Hiking the Arctic Circle Trail

By Peter Elia on September 12, 2017

When I first mentioned to friends and family that I was going to hike the 103-mile Arctic Circle Trail (ACT) in Greenland, carrying all my survival goods with me and no opportunity to resupply over a nine-day period and filming the experience as video diary, friends and family were either curious, puzzled and one friend considered that I was going through a mid-life crisis.

I was really excited about the opportunity to hike in a country that felt like a mystery to me and nervous. This type of hiking experience was a significant step up in comparison to cozy hiking weekends away in England’s green and pleasant land, where the only dangers are arriving after the coffee shops have closed and not having a pot of tea with jam scones after a leisurely hike.

The idea behind making the film was to show a regular guy (like me) embarking on a journey which some people may assume was only for the experts to try but once completed isn’t particularly daunting after all. You don’t need to be a survival expert to hike the ACT; you just need a little courage. You need to say YES in life.

Of course, you have to be physically fit and have some hiking experience. Equipment and food preparation, packing light, and smelling like an old pair of socks from time to time are the order of the day. I found Cicerone’s book on Greenland’s Arctic Circle Trail was an interesting and helpful read for planning ahead. However, a shift in mindset will be what is needed to tip you over the edge and really get you started in taking on any next level adventure.

The most difficult challenge for me was carrying a 20-kg backpack at the start of my journey and trying to locate a variety of objects within my labyrinth of a backpack which felt almost as big as me. The inevitable good news was that my backpack would gradually become lighter as I ate through the sachets of porridge, snack bars, and “add hot water” dinners. I know it doesn’t sound very gourmet but what you experience in return is the opportunity to hike in a Greenlandic wilderness. There you will find over one hundred crystal blue coloured lakes to quench your thirst or swim in, stunning mountain backdrops while hiking in unspoilt back country chasing the midnight sun.

There are small huts dotted sparingly along the ACT which are the only signs of any infrastructure along the trail. I planned to camp with my camping buddy, but I accidentally left our tent poles behind in Greenland’s Main Airport in Kangerlussuaq, which meant we couldn’t use the tent. I didn’t realise my mistake until shortly before pitching up on the first night with the nearest hut 10 km away. I broke the news to my camping buddy, and I can’t repeat what she said. We slept outside under the stars, and two days later, luck would have it, we found an abandoned tent which gave us the option to camp or use huts but I do prefer camping as I love the feeling of being close to the outside elements.

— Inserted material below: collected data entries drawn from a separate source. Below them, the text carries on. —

theorem moveRequest_yardWork (z : ZoneIx) (old : Option GroupIx) (s : State) : YardWork s (moveRequest z old s) := by
  unfold moveRequest
  cases old with
  | none => exact respondSirens_yardWork z _ s
  | some g => exact (changeRequest_yardWork g z none s).trans (respondSirens_yardWork z _ _)

/-- R81: the part with the zone entry rewritten, before its request moves. -/
def rewriteZone (z : ZoneIx) (c : ZoneCfg) (s : State) : State := s.modZone z fun r => r.rewritten c s.clock

theorem writeZone_eq (z : ZoneIx) (c : ZoneCfg) (s : State) : writeZone z c s =
    if s.active then moveRequest z (s.zone z).cfg.group (rewriteZone z c s) else rewriteZone z c s := by
  unfold writeZone rewriteZone State.modZone Zone.rewritten
  rfl

/-- R81: a zone write leaves the zones as the rewriting of the entry does, but for their fault counts. -/
theorem writeZone_zone (z w : ZoneIx) (c : ZoneCfg) (s : State) : (writeZone z c s).zone w =
    { (rewriteZone z c s).zone w with faults := ((writeZone z c s).zone w).faults } := by
  rw [writeZone_eq]
  split
  · exact (moveRequest_yardWork z _ _).zone w
  · rfl

/-- R81: in Observe and Protect the zone's request moves; the other modes leave the groups. -/
theorem writeZone_groups (z : ZoneIx) (c : ZoneCfg) (s : State) :
    (s.active = false → (writeZone z c s).groups = s.groups) ∧
    (s.active = true →
      (∀ g, c.group = some g →
        ((writeZone z c s).group g).requests[z.val] = c.cadenceFor (s.zone z).level) ∧
      (∀ g, (s.zone z).cfg.group = some g → c.group ≠ some g → ((writeZone z c s).group g).requests[z.val] = none) ∧
      (∀ g, (s.zone z).cfg.group ≠ some g → c.group ≠ some g → (writeZone z c s).group g = s.group g) ∧
      ∀ g (w : ZoneIx), w ≠ z → ((writeZone z c s).group g).requests[w.val] = (s.group g).requests[w.val]) := by
  obtain ⟨hcfg, hlevel⟩ := (s.zone z).rewritten_level c s.clock
  have hzone : (rewriteZone z c s).zone z = (s.zone z).rewritten c s.clock := State.zone_modZone s z _
  refine ⟨fun ha => ?_, fun ha => ?_⟩
  · rw [writeZone_eq, if_neg (Bool.eq_false_iff.1 ha)]
    rfl
  · have hmove := moveRequest_groups z (s.zone z).cfg.group (rewriteZone z c s)
    rw [hzone, hcfg, hlevel] at hmove
    obtain ⟨hnew, hold, hother, hrest⟩ := hmove
    rw [writeZone_eq, if_pos ha]
    exact ⟨hnew, hold, hother, hrest⟩

/-- Settles O31: the entry by its slot length, and the groups by the request that moves. -/
theorem zoneWritten : Obligations.ZoneWritten := by
  intro s rq x z c h hn hc hx h1 h2 h3 hz hlevel hdata
  have hbusy : s.secondBusy rq = false := by
    rw [State.secondBusy_zone h.table hz]
    exact decide_eq_false (Nat.not_le.2 hlevel)
  obtain ⟨hlo, hhi, hlevels, hescape⟩ := ZoneCfg.rangesOk_spec (readZone_ok hdata)
  obtain ⟨t, ht, hans⟩ := takeWriteSecond_answered h hn hc hx h1 h2 h3 hbusy (State.secondEffect_zone h.table hz hdata)
  refine ⟨hlo, hhi, hlevels, hescape, t, ht, ?_⟩
  apply hans.fact
  · exact fun _ _ _ hu => hu
  intro p
  generalize hw : ({ emptyStaging s with port := p } : State) = w
  have hzone : ∀ y, w.zone y = s.zone y := fun y => by rw [← hw]; rfl
  have hgroups : w.groups = s.groups := by rw [← hw]; rfl
  have hgroup : ∀ g, w.group g = s.group g := fun g => by rw [← hw]; rfl
  have hactive : w.active = s.active := by rw [← hw]; rfl
  have hclock : w.clock = s.clock := by rw [← hw]; rfl
  have hown : (writeZone z c w).zone z =
      { (s.zone z).rewritten c s.clock with faults := ((writeZone z c w).zone z).faults } := by
    rw [← hzone z, ← hclock, ← State.zone_modZone w z fun r => r.rewritten c w.clock]
    exact writeZone_zone z z c w
  have hothers : ∀ y, y ≠ z → (writeZone z c w).zone y = { s.zone y with faults := ((writeZone z c w).zone y).faults } :=
    fun y hy => by
      rw [← hzone y, ← State.zone_modZone_ne w z (fun r => r.rewritten c w.clock) y hy]
      exact writeZone_zone z y c w
  obtain ⟨hcfg, hsame⟩ := (s.zone z).rewritten_level c s.clock
  obtain ⟨hidle, hmoved⟩ := writeZone_groups z c w
  rw [hactive, hgroups] at hidle
  simp only [hactive, hzone, hgroup] at hmoved
  refine ⟨by rw [hown, hcfg], fun y => ?level, fun y hy => by rw [hothers y hy], hidle, hmoved, fun hs => ?stands,
    fun hs => ?afresh⟩
  case level =>
    by_cases hy : y = z
    · rw [hy, hown, hsame]
    · rw [hothers y hy]
  case stands =>
    rw [hown, Zone.rewritten, if_pos hs]
    exact ⟨rfl, rfl, rfl, rfl⟩
  case afresh =>
    rw [hown, Zone.rewritten, if_neg hs]
    exact ⟨rfl, rfl, rfl, rfl⟩

end Sys2Proof.Machine
end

For nine days straight, I didn’t take out my wallet to pay for anything, and I only used my mobile phone to film my video diary as there was no other viable purpose for it. When you hike the ACT, you can say goodbye to the modern world, and the only method of transport is your feet. For tens of thousands of years, human beings have been getting around on foot, and that’s probably why I had such a special feeling hiking in Greenland. I felt connected to what humans are built to do and before you think I have gone completely mad, I would just like to add that office work has only been around to the masses since the Industrial Revolution and it is no surprise it comes with such health issues as back problems and RSI and most likely because our species wasn’t built for such endeavors. I would say that the human body was built to walk long distances and to carry heavy loads.

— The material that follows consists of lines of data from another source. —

/-- R153: a frame that is no Request to the part, by its three parts in any order. -/
theorem goodFrame_someOrder (hr : u.ownRequest f = false) :
    InSomeOrder [restartSilence, classifyFrame f, route f] u (goodFrame f u) := by
  cases hl : u.port.upstreamLost with
  | true =>
    have heq : goodFrame f u = inAnyOrder [restartSilence, classifyFrame f, route f] u := by
      rw [goodFrame, if_neg (Bool.eq_false_iff.1 hr), if_pos hl]
    rw [heq]
    exact inAnyOrder_someOrder _ u
  | false =>
    rw [goodFrame_other hr hl]
    exact .take_at 0 (Nat.succ_pos _) u.draws (eitherOrder_someOrder _ _ _)

theorem eitherOrder_agree {g h : State → State} (e : h (g u) = g (h u)) : eitherOrder g h u = h (g u) := by
  unfold eitherOrder
  exact if_pos e

/-- R153: the two parts of the Loop Port at a Request, which commute while UpstreamLost is clear. -/
theorem restartSilence_route (hl : u.port.upstreamLost = false) (ho : u.ownFrame f = false) (hr : u.ownRequest f = true) :
    eitherOrder restartSilence (route f) u = route f (restartSilence u) := by
  refine eitherOrder_agree ?_
  rw [route_request ho hr]
  by_cases hm : u.mode = .loading
  · have hstrip : restartSilence (strip u) = strip u := restartSilence_loading hm
    rw [restartSilence_loading hm, hstrip, route_request ho hr]
  · have hstrip : restartSilence (strip u) =
        { strip u with port := { (strip u).port with silenceAt := some (after u.clock u.device.silenceLimit) } } :=
      restartSilence_hearing hm hl
    rw [restartSilence_hearing hm hl, hstrip]
    exact route_request ho hr

end

/-! ## Requests by their operation code (R184) -/

/-- R184: the operation codes, each with the command that carries the Request. -/
def requestRows (rq : Request) : List (Byte × Instr) :=
  [(1, .read rq), (2, .readGroup rq), (3, .write rq), (4, .writeFirst rq), (5, .writeSecond rq), (16, .resetZone rq),
    (17, .releaseLine rq), (18, .restoreDoor rq), (19, .silenceGroup rq), (20, .sirenTest rq), (21, .clearCounters rq),
    (22, .setMode rq), (23, .restart rq), (24, .commit rq)]

theorem takeRequest_row (rq : Request) (u : State) :
    ∀ row ∈ requestRows rq, .next (takeRequest row.1 rq u) = exec row.2 u := by
  intro row hrow
  fin_cases hrow <;> rfl

/-- R165: a Request of no known operation is refused, by its source or for its table. -/
theorem takeUnknown_eq (rq : Request) (u : State) :
    takeUnknown rq u =
      if u.mode = .loading then u
      else reply rq (if rq.source = u.device.supervisor then .table else .notPermitted) u := by
  unfold takeUnknown answer
  refine if_congr Iff.rfl rfl ?_
  by_cases hsrc : rq.source = u.device.supervisor
  · rw [if_pos hsrc]
    simp [State.entryChecks, firstFailed, hsrc]
  · rw [if_neg hsrc]
    simp [State.entryChecks, firstFailed, hsrc]

theorem takeRequest_unknown {rq : Request} {op : Byte} (u : State) (h : ∀ row ∈ requestRows rq, op ≠ row.1) :
    takeRequest op rq u = takeUnknown rq u := by
  have hcode : ∀ row ∈ requestRows rq, op.toNat ≠ row.1.toNat :=
    fun row hrow e => h row hrow (BitVec.eq_of_toNat_eq e)
  simp only [requestRows, List.forall_mem_cons, BitVec.ofNat_eq_ofNat, BitVec.reduceToNat] at hcode
  unfold takeRequest
  split
  case h_15 => rfl
  all_goals omega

This hike changed my life because now I want to discover more hidden gems on our planet. Hiking in the ACT has started something special for me. I set up an Instagram page called ‘The Man Who Hiked the World’ in April 2016 and in August I began to publish my photos and videos, and the response was unexpectedly huge. There was a fascination with ACT from my followers and other Instagrammers that now I have the largest following on Instagram for any hiking page in Europe, and it’s largely down to my adventures in Greenland.

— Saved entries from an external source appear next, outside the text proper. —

-- ==== Sys2Proof/Proofs/ZoneResets.lean ====
section
/-! PROOFS. The Zone Unit: Reset Zone and the changes of a zone's level (R71 to R76, R79, R80), the slot end and the tick (R70,
R84), and the taking of trigger events one after another (R92). -/

namespace Sys2Proof.Machine

/-! ## What holds a zone (R79) -/

section
variable {s : State} {rq : Request} {z : ZoneIx}

theorem State.mem_linesServing {l : LineIx} : l ∈ s.linesServing z ↔ z ∈ (s.membersOf l).serves := by
  simp [State.linesServing, State.lineServes]

theorem State.openValves_pos {l : LineIx} :
    0 < s.openValves l ↔ ∃ v ∈ (s.membersOf l).valves, (s.point v).valve.state = .opened := by
  simp [State.openValves, List.length_pos_iff_exists_mem]

theorem State.contactActive_iff :
    s.contactActive z = true ↔
      ∃ i, ((s.point i).cfg.kind = .flame ∨ (s.point i).cfg.kind = .call) ∧ (s.point i).cfg.zone = some z ∧
        (s.point i).contact = some true := by
  simp [State.contactActive, allPoints, and_assoc]

theorem State.resetHeld_iff :
    s.resetHeld z = true ↔
      (∃ i, ((s.point i).cfg.kind = .flame ∨ (s.point i).cfg.kind = .call) ∧ (s.point i).cfg.zone = some z ∧
          (s.point i).contact = some true) ∨
        ∃ l, z ∈ (s.membersOf l).serves ∧
          ((∃ v ∈ (s.membersOf l).valves, (s.point v).valve.state = .opened) ∨ (s.line l).tracks ≠ []) := by
  simp only [State.resetHeld, Bool.or_eq_true, List.any_eq_true, State.contactActive_iff, State.mem_linesServing,
    decide_eq_true_eq, State.openValves_pos, Bool.not_eq_true', ne_eq, List.isEmpty_eq_false_iff]

/-! ## Reset Zone (R79, R80) -/

theorem takeResetZone_permitted (h : s.permits rq 3) (hz : z.val = rq.ix) :
    exec (.resetZone rq) s = .next
      (if !s.active then reply rq .busy s else if s.resetHeld z then reply rq .held s
      else doneWith rq (fun t => settle (resetZone z t)) s) := by
  refine congrArg Host.Outcome.next (?_ : takeResetZone rq s = _)
  unfold takeResetZone
  rw [indexBelow_val z hz]
  exact answer_checked h

theorem takeResetZone_active (h : s.permits rq 3) (hz : z.val = rq.ix) (ha : s.active = true) :
    exec (.resetZone rq) s = .next
      (if s.resetHeld z then reply rq .held s else doneWith rq (fun t => settle (resetZone z t)) s) :=
  (takeResetZone_permitted h hz).trans (congrArg Host.Outcome.next (if_neg (by rw [ha]; exact Bool.false_ne_true)))

theorem resetZone_quiet (h : (s.zone z).level = .quiet) : resetZone z s = s.modZone z Zone.clearWindow := if_pos h

theorem resetZone_raised (h : (s.zone z).level ≠ .quiet) :
    resetZone z s = changeLevel z .quiet (s.modZone z Zone.clearWindow) := if_neg h

/-- R71: a zone enters a level: its time, its notice, its trigger. -/
def enterLevel (z : ZoneIx) (n : Level) (s : State) : State :=
  { notify .zoneLevel z.val n.rank (s.modZone z fun r => { r with level := n, changed := some s.clock }) with
    triggers := s.triggers ++ [.levelChange z] }

theorem enterLevel_zone (z w : ZoneIx) (n : Level) (s : State) :
    (enterLevel z n s).zone w =
      if w = z then { s.zone z with level := n, changed := some s.clock } else s.zone w :=
  State.zone_modZone_if s z (fun r => { r with level := n, changed := some s.clock }) w

theorem changeLevel_eq (z : ZoneIx) (n : Level) (s : State) : changeLevel z n s = respond z n (enterLevel z n s) := rfl

/-- R80: a reset zone, once its change of level is taken without a trip. -/
theorem settle_resetZone (ht : s.triggers = []) (hl : (s.zone z).level ≠ .quiet)
    (hk : ∀ k, (s.trip k).cfg.trigger = .levelChange z → (s.trip k).cfg.mode = .off)
    (hc : (s.zone z).cfg.rangesOk = true) :
    (∃ n, (settle (resetZone z s)).zone z =
      { s.zone z with
        level := .quiet, changed := some s.clock, slots := Vector.replicate 8 0, window := 0, faults := n }) ∧
    (∀ w, w ≠ z → ((settle (resetZone z s)).zone w).level = (s.zone w).level) ∧
    (settle (resetZone z s)).lines = s.lines ∧ (settle (resetZone z s)).trips = s.trips ∧
    (settle (resetZone z s)).strikes = s.strikes ∧ (settle (resetZone z s)).triggers = [] ∧
    ∀ g, (s.zone z).cfg.group = some g → ((settle (resetZone z s)).group g).requests[z.val] = none := by
  rw [resetZone_raised hl, changeLevel_eq]
  generalize hu : enterLevel z .quiet (s.modZone z Zone.clearWindow) = u
  have hzone : ∀ w, u.zone w = if w = z then
      { s.zone z with level := .quiet, changed := some s.clock, slots := Vector.replicate 8 0, window := 0 }
      else s.zone w := fun w => by
    rw [← hu, enterLevel_zone, State.zone_modZone, State.zone_modZone_if]
    split <;> rfl
  have hself := hzone z
  rw [if_pos rfl] at hself
  have hlines : u.lines = s.lines := by rw [← hu]; rfl
  have htrips : u.trips = s.trips := by rw [← hu]; rfl
  have hstrikes : u.strikes = s.strikes := by rw [← hu]; rfl
  have htriggers : u.triggers = [.levelChange z] := by rw [← hu]; exact congrArg (· ++ _) ht
  obtain ⟨hwork, hrequest⟩ := respond_quiet (z := z) (s := u) (by rw [hself]; exact hc)
  have hrest := hwork.rest
  have hsettle : settle (respond z .quiet u) = { respond z .quiet u with triggers := [] } := by
    refine settle_deaf (e := .levelChange z) ?_ fun k => ?_
    · rw [hrest]; exact htriggers
    · have htrip : (respond z .quiet u).trip k = s.trip k := by
        unfold State.trip
        rw [hrest]
        exact congrArg (·[k.val]) htrips
      rw [htrip]
      exact hk k
  rw [hsettle]
  refine ⟨⟨((respond z .quiet u).zone z).faults, ?_⟩, fun w hw => ?_, ?_, ?_, ?_, rfl, fun g hg => ?_⟩
  · refine (hwork.zone z).trans ?_
    rw [hself]
  · have hlevel : ((respond z .quiet u).zone w).level = (u.zone w).level := by rw [hwork.zone w]
    refine hlevel.trans ?_
    rw [hzone w, if_neg hw]
  · exact (congrArg State.lines hrest).trans hlines
  · exact (congrArg State.trips hrest).trans htrips
  · exact (congrArg State.strikes hrest).trans hstrikes
  · exact hrequest g (by rw [hself]; exact hg)

end

/-! ## Raises and responses (R71 to R76) -/

section
variable {s : State} {z : ZoneIx} {n : Level}

theorem Level.reaches_iff {t : Option Level} : n.reaches t = true ↔ ∃ m, t = some m ∧ m.rank ≤ n.rank := by
  cases t with
  | none => simp [Level.reaches]
  | some m => simp [Level.reaches, Level.atLeast]

/-- R74: what a line takes of a zone's level: a divert request, then a shut request. -/
theorem respondLine_eq (l : LineIx) :
    respondLine z n l s =
      if n.reaches (s.zone z).cfg.shut then
        shutLine l (if n.reaches (s.zone z).cfg.divert then divertLine l s else s)
      else if n.reaches (s.zone z).cfg.divert then divertLine l s else s := rfl

theorem respondSirens_none (h : (s.zone z).cfg.group = none) : respondSirens z n s = s := by
  unfold respondSirens
  rw [h]

theorem respondSirens_some {g : GroupIx} (h : (s.zone z).cfg.group = some g) :
    respondSirens z n s = changeRequest g z ((s.zone z).cfg.cadenceFor n) s := by
  unfold respondSirens
  rw [h]

end

/-- Settles O43: Reset Zone by its checks, and the raise of a level with its response in any order. -/
theorem zoneReset : Obligations.ZoneReset := by
  refine ⟨fun s rq z h hz ht => ⟨fun hm => ?bypass, fun ha hheld => ?held, fun ha hfree hq => ?quiet,
    fun ha hfree hq hranges hk => ?raised⟩, fun s z n => ⟨rfl, fun hlt => if_pos hlt, raiseZone_of_le, rfl,
      inAnyOrder_someOrder _ _, inAnyOrder_someOrder _ _, inAnyOrder_someOrder _ _, respondSirens_none, fun g hg => ?siren,
      fun l => ⟨fun hd hs => ?both, fun hd hs => ?diverts, fun hd hs => ?shuts, fun hd hs => ?neither⟩⟩⟩
  case bypass =>
    refine (takeResetZone_permitted h hz).trans (congrArg Host.Outcome.next (if_pos ?_))
    rw [State.active_of_bypass hm]
    rfl
  case held =>
    exact (takeResetZone_active h hz ha).trans (congrArg Host.Outcome.next (if_pos (State.resetHeld_iff.2 hheld)))
  case quiet =>
    rw [takeResetZone_active h hz ha, if_neg fun hheld => hfree (State.resetHeld_iff.1 hheld)]
    have heffect : ∀ u : State, u.triggers = [] → (u.zone z).level = .quiet →
        settle (resetZone z u) = u.modZone z Zone.clearWindow := fun u hu hl => by
      rw [resetZone_quiet hl]
      exact settle_idle hu
    refine congrArg Host.Outcome.next ((doneWith_eq ?_).trans ?_)
    · rw [heffect s ht hq, heffect (reply rq .done s) ht hq]
      rfl
    · rw [heffect s ht hq]
      rfl
  case raised =>
    have hexec := (takeResetZone_active h hz ha).trans
      (congrArg Host.Outcome.next (if_neg fun hheld => hfree (State.resetHeld_iff.1 hheld)))
    obtain ⟨-, -, hzones, -⟩ := hranges
    obtain ⟨t, he, hans⟩ := exists_answered hexec
    refine ⟨t, he, ?_⟩
    apply hans.fact
    · exact fun _ _ _ hu => hu
    intro p
    exact settle_resetZone (s := { s with port := p }) ht hq hk (hzones z)
  case siren =>
    rw [respondSirens_some hg]
    cases n <;> rfl
  case both => rw [respondLine_eq, if_pos (Level.reaches_iff.2 hs), if_pos (Level.reaches_iff.2 hd)]
  case diverts =>
    rw [respondLine_eq, if_neg fun h => hs (Level.reaches_iff.1 h), if_pos (Level.reaches_iff.2 hd)]
  case shuts =>
    rw [respondLine_eq, if_pos (Level.reaches_iff.2 hs), if_neg fun h => hd (Level.reaches_iff.1 h)]
  case neither =>
    rw [respondLine_eq, if_neg fun h => hs (Level.reaches_iff.1 h), if_neg fun h => hd (Level.reaches_iff.1 h)]

/-! ## Trigger events, one after another (R92) -/

theorem settleTriggers_cons {s : State} {e : Trigger} {rest : List Trigger} (h : s.triggers = e :: rest) (n : Nat) :
    settleTriggers (n + 1) s = settleTriggers n (takeTrigger e { s with triggers := rest }) := by
  simp only [settleTriggers, h]

/-- Fuel beyond what can come makes no difference. -/
theorem settleTriggers_enough {n m : Nat} {s : State} (hn : s.toCome ≤ n) (hm : s.toCome ≤ m) :
    settleTriggers n s = settleTriggers m s := by
  induction n generalizing m s with
  | zero =>
    have hnone : s.triggers = [] := by
      unfold State.toCome at hn
      exact List.length_eq_zero_iff.1 (by omega)
    cases m with
    | zero => rfl
    | succ m => simp only [settleTriggers, hnone]
  | succ n ih =>
    cases hs : s.triggers with
    | nil => cases m <;> simp only [settleTriggers, hs]
    | cons e rest =>
      have hlater : (takeTrigger e { s with triggers := rest }).toCome + 1 ≤ s.toCome := by
        have htake := takeTrigger_toCome e { s with triggers := rest }
        have hroom : State.room { s with triggers := rest } = s.room := State.room_congr fun _ => rfl
        unfold State.toCome at htake ⊢
        rw [hroom] at htake
        rw [hs, List.length_cons]
        exact Nat.succ_le_succ htake
      cases m with
      | zero => omega
      | succ m =>
        rw [settleTriggers_cons hs, settleTriggers_cons hs]
        exact ih (by omega) (by omega)

theorem State.toCome_le_fuel (s : State) : s.toCome ≤ s.triggers.length + 128 := by
  have hroom := s.room_le
  unfold State.toCome
  omega

theorem settle_cons {s : State} {e : Trigger} {rest : List Trigger} (h : s.triggers = e :: rest) :
    settle s = settle (takeTrigger e { s with triggers := rest }) := by
  have hfuel := s.toCome_le_fuel
  have hone : settle s = settleTriggers (s.triggers.length + 129) s := settleTriggers_enough hfuel (by omega)
  rw [hone, settleTriggers_cons h]
  refine settleTriggers_enough ((takeTrigger_toCome _ _).trans (le_trans ?_ hfuel)) (State.toCome_le_fuel _)
  have hroom : State.room { s with triggers := rest } = s.room := State.room_congr fun _ => rfl
  unfold State.toCome
  rw [hroom, h]
  simp

/-! ## Slot ends and the tick (R70, R84) -/

theorem slotEnds_due {s : State} {z : ZoneIx} (ha : s.active = true) (hd : due s.clock (s.zone z).slotEndAt = true) :
    slotEnds z s = raiseTrigger (.slotEnd z) (s.modZone z Zone.turnSlot) :=
  if_pos (by rw [ha, hd]; rfl)

theorem exec_tick_due {s : State} (ha : s.active = true) (hc : s.clock.toNat % 1000 = 0) :
    exec .tick s = .next (settle (raiseTrigger .tick s)) :=
  congrArg Host.Outcome.next (if_pos (by rw [ha, hc]; rfl))

theorem settle_raiseTrigger_deaf {s : State} {e : Trigger} (ht : s.triggers = []) (h : s.deafTo e) :
    settle (raiseTrigger e s) = s := by
  have hone : (raiseTrigger e s).triggers = [e] := congrArg (· ++ [e]) ht
  rw [settle_deaf hone h, ← ht]
  rfl

/-- Settles O51: the slot end and the tick with their triggers, and the taking of trigger events. -/
theorem slotTurns : Obligations.SlotTurns := by
  refine ⟨fun s ha ht => ⟨fun z d hd hr => ?_, fun hc => ?_⟩, fun s => ⟨settle_idle, fun e rest h => settle_cons h,
    settle_triggers s, fun _ => rfl⟩⟩
  · have hturn : s.modZone z Zone.turnSlot = s.modZone z fun r =>
        { r with
          slots := (s.zone z).slots.set ((s.zone z).current + 1).val 0, current := r.current + 1
          window := windowOf ((s.zone z).slots.set ((s.zone z).current + 1).val 0)
          slotEndAt := some (after d (r.cfg.slotLength * 1000)) } := by
      unfold State.modZone Zone.turnSlot
      rw [hd]
      rfl
    have hexec : exec (.slotEnd z) s = .next (settle (raiseTrigger (.slotEnd z) (s.modZone z Zone.turnSlot))) :=
      congrArg (fun u => Host.Outcome.next (settle u)) (slotEnds_due ha (by rw [hd]; exact hr))
    rw [hexec, hturn]
    refine ⟨?_, fun hk => congrArg Host.Outcome.next (settle_raiseTrigger_deaf ht hk)⟩
    unfold raiseTrigger
    rw [show ∀ f, (s.modZone z f).triggers = [] from fun _ => ht]
    rfl
  · rw [exec_tick_due ha hc]
    refine ⟨?_, fun hk => congrArg Host.Outcome.next (settle_raiseTrigger_deaf ht hk)⟩
    rw [raiseTrigger, ht]
    rfl

end Sys2Proof.Machine
end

The result of this experience is that I really want to encourage people to get outside and explore. By following in the footsteps of our ancestors, I believe people can relax and become themselves when they reconnect with nature. In addition, there are also undoubted health benefits to hiking in the great outdoors, a chance to new people, capture the spirit of life, laugh, and spend joyful moments never to be forgotten.